Perspectivas mais favoráveis para o setor de imóveis

Previsão de sindicato de habitação é de recuperação do mercado de imóveis de São Paulo, com crescimento das vendas de 10% em 2019

O Estado de S.Paulo

01 de março de 2019 | 04h00

Depois de figurar entre os segmentos mais atingidos pela recessão, só apresentando sinais de reação a partir do ano passado, o mercado de imóveis de São Paulo deverá se recuperar, com crescimento das vendas de 10% em 2019, em decorrência da alta dos preços do metro quadrado. Foi o que previu o presidente do sindicato da habitação (Secovi-SP), Basílio Jafet, ao registrar sinais de retomada do setor imobiliário paulistano em 2018.

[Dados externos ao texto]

-- ==== Sys2Proof/Machine/Security.lean ====
section
/-! DEFINITION. The security functions of R1 that boot and attestation rest on (R434 to R436): SHA-384 and the verification of an ECDSA
signature on P-384. The manual names them; their definitions are those of the published standards (PRESUMED, log 127). -/

namespace Sys2Proof.Machine

/-! SHA-384. -/

/-- The round constants, in five parts of sixteen. -/
def shaK0 : List W64 := [
  0x428a2f98d728ae22, 0x7137449123ef65cd, 0xb5c0fbcfec4d3b2f, 0xe9b5dba58189dbbc,
  0x3956c25bf348b538, 0x59f111f1b605d019, 0x923f82a4af194f9b, 0xab1c5ed5da6d8118,
  0xd807aa98a3030242, 0x12835b0145706fbe, 0x243185be4ee4b28c, 0x550c7dc3d5ffb4e2,
  0x72be5d74f27b896f, 0x80deb1fe3b1696b1, 0x9bdc06a725c71235, 0xc19bf174cf692694]
def shaK1 : List W64 := [
  0xe49b69c19ef14ad2, 0xefbe4786384f25e3, 0x0fc19dc68b8cd5b5, 0x240ca1cc77ac9c65,
  0x2de92c6f592b0275, 0x4a7484aa6ea6e483, 0x5cb0a9dcbd41fbd4, 0x76f988da831153b5,
  0x983e5152ee66dfab, 0xa831c66d2db43210, 0xb00327c898fb213f, 0xbf597fc7beef0ee4,
  0xc6e00bf33da88fc2, 0xd5a79147930aa725, 0x06ca6351e003826f, 0x142929670a0e6e70]
def shaK2 : List W64 := [
  0x27b70a8546d22ffc, 0x2e1b21385c26c926, 0x4d2c6dfc5ac42aed, 0x53380d139d95b3df,
  0x650a73548baf63de, 0x766a0abb3c77b2a8, 0x81c2c92e47edaee6, 0x92722c851482353b,
  0xa2bfe8a14cf10364, 0xa81a664bbc423001, 0xc24b8b70d0f89791, 0xc76c51a30654be30,
  0xd192e819d6ef5218, 0xd69906245565a910, 0xf40e35855771202a, 0x106aa07032bbd1b8]
def shaK3 : List W64 := [
  0x19a4c116b8d2d0c8, 0x1e376c085141ab53, 0x2748774cdf8eeb99, 0x34b0bcb5e19b48a8,
  0x391c0cb3c5c95a63, 0x4ed8aa4ae3418acb, 0x5b9cca4f7763e373, 0x682e6ff3d6b2b8a3,
  0x748f82ee5defb2fc, 0x78a5636f43172f60, 0x84c87814a1f0ab72, 0x8cc702081a6439ec,
  0x90befffa23631e28, 0xa4506cebde82bde9, 0xbef9a3f7b2c67915, 0xc67178f2e372532b]
def shaK4 : List W64 := [
  0xca273eceea26619c, 0xd186b8c721c0c207, 0xeada7dd6cde0eb1e, 0xf57d4f7fee6ed178,
  0x06f067aa72176fba, 0x0a637dc5a2c898a6, 0x113f9804bef90dae, 0x1b710b35131c471b,
  0x28db77f523047d84, 0x32caab7b40c72493, 0x3c9ebe0a15c9bebc, 0x431d67c49c100d4c,
  0x4cc5d4becb3e42b6, 0x597f299cfc657e2a, 0x5fcb6fab3ad6faec, 0x6c44198c4a475817]
def shaK : List W64 := shaK0 ++ shaK1 ++ shaK2 ++ shaK3 ++ shaK4

/-- The hash value before the first block. -/
def shaStart : List W64 := [
  0xcbbb9d5dc1059ed8, 0x629a292a367cd507, 0x9159015a3070dd17, 0x152fecd8f70e5939,
  0x67332667ffc00b31, 0x8eb44a8768581511, 0xdb0c2e0d64f98fa7, 0x47b5481dbefa4fa4]

/-- A big-endian number of bytes. -/
def beNat (bs : List Byte) : Nat := bs.foldl (fun n b => 256 * n + b.toNat) 0

/-- The `n` bytes of a number, most significant first. -/
def beBytes (n v : Nat) : List Byte := (List.range n).map fun i => BitVec.ofNat 8 (v / 256 ^ (n - 1 - i))

def shaSum0 (x : W64) : W64 := x.rotateRight 28 ^^^ x.rotateRight 34 ^^^ x.rotateRight 39
def shaSum1 (x : W64) : W64 := x.rotateRight 14 ^^^ x.rotateRight 18 ^^^ x.rotateRight 41
def shaSig0 (x : W64) : W64 := x.rotateRight 1 ^^^ x.rotateRight 8 ^^^ x >>> 7
def shaSig1 (x : W64) : W64 := x.rotateRight 19 ^^^ x.rotateRight 61 ^^^ x >>> 6

/-- The message schedule: sixteen words of the block, then the words made of them. The list is kept newest first. -/
def shaSchedule (block : List Byte) : List W64 :=
  let first := (List.range 16).foldl (fun l i => BitVec.ofNat 64 (beNat ((block.drop (8 * i)).take 8)) :: l) []
  ((List.range 64).foldl (fun l _ =>
    (shaSig1 (l.getD 1 0) + l.getD 6 0 + shaSig0 (l.getD 14 0) + l.getD 15 0) :: l) first).reverse

/-- One round on the eight working words. -/
def shaRound (v : List W64) (kw : W64 × W64) : List W64 :=
  match v with
  | [a, b, c, d, e, f, g, h] =>
    let t := h + shaSum1 e + ((e &&& f) ^^^ (~~~ e &&& g)) + kw.1 + kw.2
    let u := shaSum0 a + ((a &&& b) ^^^ (a &&& c) ^^^ (b &&& c))
    [t + u, a, b, c, d + t, e, f, g]
  | _ => v

/-- The hash value after one block of 128 bytes. -/
def shaBlock (hash : List W64) (block : List Byte) : List W64 :=
  List.zipWith (· + ·) hash ((shaK.zip (shaSchedule block)).foldl shaRound hash)

/-- A message with its padding: a one bit, zeros, and its length in bits in 16 bytes. -/
def shaPad (m : List Byte) : List Byte :=
  m ++ [0x80] ++ List.replicate ((239 - m.length % 128) % 128) 0 ++ beBytes 16 (8 * m.length)

/-- SHA-384 of some bytes. -/
def sha384 (m : List Byte) : List Byte :=
  let p := shaPad m
  let h := (List.range (p.length / 128)).foldl (fun h i => shaBlock h ((p.drop (128 * i)).take 128)) shaStart
  (h.flatMap fun x => beBytes 8 x.toNat).take 48

/-! ECDSA on P-384. -/

/-- The prime of the field, the order of the group, and the coefficient b of the curve y² = x³ - 3x + b. -/
def ecP : Nat := 2 ^ 384 - 2 ^ 128 - 2 ^ 96 + 2 ^ 32 - 1
def ecN : Nat := 0xffffffffffffffffffffffffffffffffffffffffffffffffc7634d81f4372ddf581a0db248b0a77aecec196accc52973
def ecB : Nat := 0xb3312fa7e23ee7e4988e056be3f82d19181d9c6efe8141120314088f5013875ac656398d8a2ed19d2a85c8edd3ec2aef
/-- The generator. -/
def ecG : Nat × Nat := (
  0xaa87ca22be8b05378eb1c71ef320ad746e1d3b628ba79b9859f741e082542a385502f25dbf55296c3a545e3872760ab7,
  0x3617de4a96262c6f5d9e98bf9292dc29f8f41dbd289a147ce9da3113b5f0b8c00a60b1ce1d7e819d7a431d7c90ea0e5f)

/-- A power modulo `m`. -/
def powMod (m : Nat) : (fuel b e : Nat) → Nat
  | 0, _, _ => 1 % m
  | k + 1, b, e =>
    let h := powMod m k (b * b % m) (e / 2)
    if e % 2 = 1 then h * b % m else h

/-- The inverse modulo a prime below 2^384. -/
def invMod (m a : Nat) : Nat := powMod m 384 (a % m) (m - 2)

/-- A difference in the field. -/
def ecSub (a b : Nat) : Nat := (a + ecP - b % ecP) % ecP

/-- The sum of two points; none is the point at infinity. -/
def ecAdd : Option (Nat × Nat) → Option (Nat × Nat) → Option (Nat × Nat)
  | none, q => q
  | p, none => p
  | some (x, y), some (u, v) =>
    if x = u ∧ (y + v) % ecP = 0 then none
    else
      let l := if x = u then (3 * x * x + ecP - 3) * invMod ecP (2 * y) % ecP else ecSub v y * invMod ecP (ecSub u x) % ecP
      let x3 := ecSub (ecSub (l * l % ecP) x) u
      some (x3, ecSub (l * ecSub x x3 % ecP) y)

/-- A multiple of a point. -/
def ecMul : (fuel n : Nat) → Option (Nat × Nat) → Option (Nat × Nat)
  | 0, _, _ => none
  | k + 1, n, p =>
    let h := ecMul k (n / 2) (ecAdd p p)
    if n % 2 = 1 then ecAdd h p else h

/-- A public key that is a point of the curve. -/
def ecOn (x y : Nat) : Bool := x < ecP && y < ecP && y * y % ecP == (x * x % ecP * x + ecP * 3 - 3 * x + ecB) % ecP

/-- Whether (r, s) is a signature by the key (x, y) of a message with a hash of 48 bytes. -/
def ecdsaOk (key : Nat × Nat) (hash : List Byte) (r s : Nat) : Bool :=
  0 < r && r < ecN && 0 < s && s < ecN && ecOn key.1 key.2 &&
    let w := invMod ecN s
    let u1 := beNat hash * w % ecN
    let u2 := r * w % ecN
    match ecAdd (ecMul 384 u1 (some ecG)) (ecMul 384 u2 (some key)) with
    | some p => p.1 % ecN == r
    | none => false

/-! Signed images (R435). -/

/-- The parts of a header of 256 bytes, numbers in memory least significant byte first (R62), keys and signatures as the standards write
them, most significant first (PRESUMED, log 127). -/
def imageWord (image : List Byte) (off n : Nat) : Nat :=
  ((image.drop off).take n).foldr (fun b n => b.toNat + 256 * n) 0

/-- Whether the boot engine accepts an image of a kind (R435): its header, the hash of its key against the one in ROM, its signature over
bytes 0 to 119 and the image, and its security version against the rollback version. -/
def imageOk (rom : List Byte) (rollback kind : Nat) (image : List Byte) : Bool :=
  let key := (image.drop 24).take 96
  let number (off : Nat) : Nat := beNat ((image.drop off).take 48)
  256 ≤ image.length && imageWord image 0 4 == 0x41475451 && imageWord image 4 1 == kind && image.length == 256 + imageWord image 16 8 &&
    ((image.drop 216).take 40).all (· == 0) && rollback ≤ imageWord image 8 4 && sha384 key == rom &&
    ecdsaOk (number 24, number 72) (sha384 (image.take 120 ++ image.drop 256)) (number 120) (number 168)

end Sys2Proof.Machine
end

Houve, no ano passado, nítido contraste entre a evolução dos lançamentos e das vendas de imóveis. Os lançamentos residenciais, segundo a Empresa Brasileira de Estudos de Patrimônio (Embraesp), foram de 32,8 mil unidades na cidade de São Paulo, superando em 4% os resultados de 2017. Já a recuperação da comercialização, medida pela Pesquisa do Mercado Imobiliário do Secovi-SP (PMI), foi muito mais evidente, alcançando 29,9 mil unidades, número superior em 27% ao de 2017 e também maior que a média anual de 23,6 mil unidades vendidas entre 2004 e 2018.

A alta de preços prevista para 2019 decorre, segundo Jafet, dos custos crescentes das construtoras sujeitas às regras do Plano Diretor do Município, além de outorgas, mão de obra e materiais, o que já vinha ocorrendo em 2018. Os incorporadores constataram uma elevação de preços dos lotes edificáveis. Não são bons sinais para os compradores de imóveis.

Moradias com áreas de até 45 metros quadrados predominaram nos lançamentos de 2018, dos quais 65% relativos a unidades com dois dormitórios. O destaque foram as moradias de menor valor, classificadas como “econômicas” na pesquisa do Secovi-SP, cujos lançamentos aumentaram de 11.536 moradias em 2017 para 14.382 moradias em 2018. Trata-se, em sua maioria, de habitações incluídas no programa Minha Casa, Minha Vida (MCMV) do governo federal.

As vendas de imóveis na capital em 2018 ainda foram inferiores às registradas em 2007 (quando foram comercializadas 36,6 mil unidades), 2008, 2009 e 2010, bem como de 2013 (33,3 mil residências). Mas já permitiram uma diminuição dos estoques, o que estimula novos lançamentos.

A continuidade da recuperação esboçada no ano passado dependerá da existência de recursos para financiar a construção e os mutuários finais. A oferta insatisfatória de verbas no programa MCMV poderá afetar a retomada em 2019.